TASK: Look through the entries that follow and return each line that has the string "lean".

(DATA FOR ANALYSIS Opens)

-- ==== Sys2Proof/Machine/Dispatch.lean ====
section
/-!
DEFINITION. Sys2Proof/Machine/Dispatch.lean: the meaning of each command, one arm per constructor of Instr.
-/
namespace Sys2Proof.Machine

(DATA FOR ANALYSIS Closes)

YOUR RESPONSE:
-- ==== Sys2Proof/Machine/Dispatch.lean ====
DEFINITION. Sys2Proof/Machine/Dispatch.lean: the meaning of each command, one arm per constructor of Instr.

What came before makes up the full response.